Free-range is a term that most of us have come to accept means that an animal will be left to live outdoors in a natural environment for a time during its life. We are often asked if our organic chickens are free-range and of course, the answer is yes, but what not everyone realizes is that the organic standard goes so much further than that.

In truth, the standards for free-range chickens simply mean that they are slaughtered after at least 56 days with half of that time spent with access to outdoors. Although significantly better than intensive systems, it is a misused term that can give consumers a false sense of ‘doing the best by the animal’.

At Coombe Farm Organic rather than dismiss different methods of farming, we believe the best way to talk about our fragile industry is to highlight the things that are being done well. We know many of our customers actively look for organic chicken but may not be aware of all of the rules in place for farmers to achieve this. So here are some of the reasons we so passionately believe you should choose Organic Chicken when you have the option:

  • Soil Association Organic standards ensure chickens have more space to behave naturally. Each hen has a minimum of 10 square meters of space outside, whilst a free-range has hen 4 square meters.

 

  • This leads to smaller flock sizes with organic standards allowing maximum of 16,000 hens in one space compared to a whopping 30,000 for free-range.

 

  • Organic chicken farmers must not conduct beak trimming, as this prevents the hens from expressing their natural behaviour.

 

  • Organic farmers must provide chickens with enrichment within the fields.
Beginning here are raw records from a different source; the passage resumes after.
-- ==== Sys2Proof/Laws/Mem.lean ====
section
/-! SUPPORT. The laws of a byte space: a read after a write, and the canonical form kept. -/

namespace Sys2Proof.Mem

theorem sortedFrom_mono {lo lo' : Nat} (h : lo' ≤ lo) :
    ∀ {m : Mem}, sortedFrom lo m = true → sortedFrom lo' m = true
  | [], _ => rfl
  | (k, v) :: m, hm => by
    simp only [sortedFrom, Bool.and_eq_true, decide_eq_true_eq] at hm ⊢
    exact ⟨⟨le_trans h hm.1.1, hm.1.2⟩, hm.2⟩

/-- An address below every listed one reads as blank. -/
theorem read_below {a lo : Nat} (h : a < lo) :
    ∀ {m : Mem}, sortedFrom lo m = true → read m a = blank
  | [], _ => rfl
  | (k, v) :: m, hm => by
    simp only [sortedFrom, Bool.and_eq_true, decide_eq_true_eq] at hm
    have hk : a ≠ k := by omega
    simp only [read, hk, if_false]
    exact read_below (by omega) hm.2

theorem insertCell_sorted {a lo : Nat} {v : Byte} (hv : v ≠ blank) (ha : lo ≤ a) :
    ∀ {m : Mem}, sortedFrom lo m = true → sortedFrom lo (insertCell m a v) = true
  | [], _ => by simp [insertCell, sortedFrom, hv, ha]
  | (k, x) :: m, hm => by
    simp only [sortedFrom, Bool.and_eq_true, decide_eq_true_eq] at hm
    simp only [insertCell]
    split
    · rename_i h
      simp only [sortedFrom, Bool.and_eq_true, decide_eq_true_eq]
      exact ⟨⟨ha, hv⟩, ⟨⟨by omega, hm.1.2⟩, hm.2⟩⟩
    · split
      · rename_i _ h
        subst h
        simp only [sortedFrom, Bool.and_eq_true, decide_eq_true_eq]
        exact ⟨⟨ha, hv⟩, hm.2⟩
      · rename_i h1 h2
        simp only [sortedFrom, Bool.and_eq_true, decide_eq_true_eq]
        exact ⟨hm.1, insertCell_sorted hv (by omega) hm.2⟩

theorem erase_sorted {a lo : Nat} :
    ∀ {m : Mem}, sortedFrom lo m = true → sortedFrom lo (erase m a) = true
  | [], _ => rfl
  | (k, x) :: m, hm => by
    simp only [sortedFrom, Bool.and_eq_true, decide_eq_true_eq] at hm
    simp only [erase]
    split
    · exact sortedFrom_mono (by omega) hm.2
    · simp only [sortedFrom, Bool.and_eq_true, decide_eq_true_eq]
      exact ⟨hm.1, erase_sorted hm.2⟩

/-- A write keeps the canonical form. -/
theorem write_wf {m : Mem} (a : Nat) (v : Byte) (h : m.wf = true) : (m.write a v).wf = true := by
  unfold write wf at *
  split
  · exact erase_sorted h
  · rename_i hv
    exact insertCell_sorted hv (Nat.zero_le a) h

/-- The bytes the host loads keep the canonical form. -/
theorem load_wf : ∀ {m : Mem} (a : Nat) (bs : List Byte), m.wf = true → (load m a bs).wf = true
  | _, _, [], h => h
  | _, a, b :: bs, h => load_wf (a + 1) bs (write_wf a b h)

theorem read_insertCell (a b : Nat) (v : Byte) :
    ∀ (m : Mem), read (insertCell m a v) b = if b = a then v else read m b
  | [] => by simp [insertCell, read]
  | (k, x) :: m => by
    simp only [insertCell]
    split
    · simp only [read]
    · split
      · rename_i _ h
        subst h
        simp only [read]
        split <;> rfl
      · rename_i h1 h2
        simp only [read, read_insertCell a b v m]
        by_cases hb : b = k
        · subst hb
          have : b ≠ a := fun h => h2 h.symm
          simp [this]
        · simp [hb]

theorem read_erase {a lo : Nat} (b : Nat) :
    ∀ {m : Mem}, sortedFrom lo m = true → read (erase m a) b = if b = a then blank else read m b
  | [], _ => by simp [erase, read]
  | (k, x) :: m, hm => by
    simp only [sortedFrom, Bool.and_eq_true, decide_eq_true_eq] at hm
    simp only [erase]
    split
    · rename_i h
      subst h
      by_cases hb : b = a
      · subst hb
        simp [read_below (Nat.lt_succ_self b) hm.2]
      · simp [read, hb]
    · rename_i h
      simp only [read, read_erase b hm.2]
      by_cases hb : b = k
      · subst hb
        have : b ≠ a := fun h' => h h'.symm
        simp [this]
      · simp [hb]

/-- What every address reads as after a write. -/
theorem read_write {m : Mem} (a b : Nat) (v : Byte) (h : m.wf = true) :
    (m.write a v).read b = if b = a then v else m.read b := by
  unfold write
  split
  · rename_i hv
    rw [read_erase b h, hv]
  · exact read_insertCell a b v m

/-- A read after a write to the same place. -/
theorem read_write_self {m : Mem} (a : Nat) (v : Byte) (h : m.wf = true) :
    (m.write a v).read a = v := by simp [read_write a a v h]

/-- A write leaves every other place alone. -/
theorem read_write_other {m : Mem} {a b : Nat} (v : Byte) (h : m.wf = true) (hb : b ≠ a) :
    (m.write a v).read b = m.read b := by simp [read_write a b v h, hb]

end Sys2Proof.Mem
end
Hens love to forage, dig dust baths, jump onto old tree trunks and other obstacles. This discourages them from feather pecking.

 

  • These welfare measures promote healthier birds. Organic standards forbid the use of routine vaccinations and Organic Poultry Farmers can only treat birds that show signs of illness, vaccinations are not restricted in a free-range system.

 

  • Chicken, whether free-range or organic cannot flourish on grass alone. Don’t be misled by the term pasture-raised as this simply means a bird has lived its life outdoors. All poultry requires some grain and organic standards mean the grain fed to organic chickens is 100% natural and is free of any traces of pesticide or artificial fertilizer. It is also not possible to feed any genetically modified feed to an organic chicken. Living more of their life outdoors means organic chickens also benefit from the addition of organic plants, grubs, and insects to their diet.

 

  • Slaughter of organic chickens cannot take place before 81 days. This slow growth to maturity leads to plumper chickens with noticeably more flavour. A free-range chicken can be slaughtered after 56 days.

 

  • Slow grown organic chicken is considerably higher in Omega-3 and other nutrients than chicken from other systems.

 

  • Of course, organic farming by principle is also better for the environment too. On average, plant, insect and bird life is 50% more abundant on organic farms. Frequently resting the organic paddocks that chickens roam on allows vegetation to recover and naturally prevents a build-up of pests.

We acknowledge that there are many farmers producing wonderful chicken on a small-scale, and if you have such a producer local to you, we would urge you to support them. But if you are after total assurance that you are buying poultry that has had the liberty to lead a wholly organic life, look for the logo. Soil Association demand some of the most stringent standards in the world of food and farming production and this ensures that you can be fully confident in the chicken you enjoy.